Work to complete »
Using "unfold" as the search string, find the matching lines below and copy them.

Records »
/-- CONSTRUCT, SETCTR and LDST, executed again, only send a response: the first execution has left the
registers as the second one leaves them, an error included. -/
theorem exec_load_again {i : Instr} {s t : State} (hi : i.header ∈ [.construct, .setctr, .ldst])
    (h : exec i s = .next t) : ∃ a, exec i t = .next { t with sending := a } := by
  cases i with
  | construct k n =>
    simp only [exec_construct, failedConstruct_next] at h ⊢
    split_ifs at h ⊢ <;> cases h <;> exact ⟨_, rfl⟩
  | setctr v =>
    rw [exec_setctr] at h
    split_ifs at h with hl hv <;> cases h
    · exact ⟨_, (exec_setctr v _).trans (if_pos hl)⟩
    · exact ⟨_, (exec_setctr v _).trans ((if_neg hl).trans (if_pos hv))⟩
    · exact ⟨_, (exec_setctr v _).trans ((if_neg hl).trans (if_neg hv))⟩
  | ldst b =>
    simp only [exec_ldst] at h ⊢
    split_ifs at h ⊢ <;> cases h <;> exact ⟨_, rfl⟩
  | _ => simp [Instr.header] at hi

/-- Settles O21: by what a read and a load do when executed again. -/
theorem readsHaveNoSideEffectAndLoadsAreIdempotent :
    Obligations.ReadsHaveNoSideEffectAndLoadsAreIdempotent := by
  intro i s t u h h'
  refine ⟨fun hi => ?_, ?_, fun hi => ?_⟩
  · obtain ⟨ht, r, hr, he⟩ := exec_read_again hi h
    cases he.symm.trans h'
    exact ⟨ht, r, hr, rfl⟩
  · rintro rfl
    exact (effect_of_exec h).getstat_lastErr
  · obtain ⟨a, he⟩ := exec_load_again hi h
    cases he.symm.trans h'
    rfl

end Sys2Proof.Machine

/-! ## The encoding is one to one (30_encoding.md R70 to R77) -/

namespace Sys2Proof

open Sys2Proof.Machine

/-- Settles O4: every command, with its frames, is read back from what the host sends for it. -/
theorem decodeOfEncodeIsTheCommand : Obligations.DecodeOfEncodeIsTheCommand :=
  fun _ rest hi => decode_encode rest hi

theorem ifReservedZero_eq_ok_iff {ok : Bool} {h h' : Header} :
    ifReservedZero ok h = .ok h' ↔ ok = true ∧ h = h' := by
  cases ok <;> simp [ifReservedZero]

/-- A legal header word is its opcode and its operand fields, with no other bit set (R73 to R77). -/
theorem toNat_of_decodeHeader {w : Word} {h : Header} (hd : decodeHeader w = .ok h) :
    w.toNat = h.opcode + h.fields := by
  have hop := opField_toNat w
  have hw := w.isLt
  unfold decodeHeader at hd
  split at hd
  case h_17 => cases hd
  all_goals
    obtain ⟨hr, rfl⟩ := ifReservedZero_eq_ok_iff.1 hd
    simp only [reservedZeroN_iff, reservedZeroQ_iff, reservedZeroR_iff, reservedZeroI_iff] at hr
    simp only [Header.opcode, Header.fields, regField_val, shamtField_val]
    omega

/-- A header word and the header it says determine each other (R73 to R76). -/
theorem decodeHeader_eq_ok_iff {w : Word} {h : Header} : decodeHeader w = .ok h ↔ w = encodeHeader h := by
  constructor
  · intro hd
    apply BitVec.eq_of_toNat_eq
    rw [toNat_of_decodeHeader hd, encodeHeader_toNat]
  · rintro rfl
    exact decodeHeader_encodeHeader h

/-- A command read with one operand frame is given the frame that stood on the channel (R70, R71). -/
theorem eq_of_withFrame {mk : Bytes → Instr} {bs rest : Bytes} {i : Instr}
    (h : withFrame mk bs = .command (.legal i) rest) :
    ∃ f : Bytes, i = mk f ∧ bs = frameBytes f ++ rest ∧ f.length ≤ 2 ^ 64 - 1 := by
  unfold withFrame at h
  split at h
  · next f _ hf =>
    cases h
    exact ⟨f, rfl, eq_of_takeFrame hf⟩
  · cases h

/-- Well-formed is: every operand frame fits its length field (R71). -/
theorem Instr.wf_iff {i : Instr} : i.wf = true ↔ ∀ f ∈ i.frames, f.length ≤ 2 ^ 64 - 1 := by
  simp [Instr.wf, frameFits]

Response area »
  unfold decodeHeader at hd
  unfold withFrame at h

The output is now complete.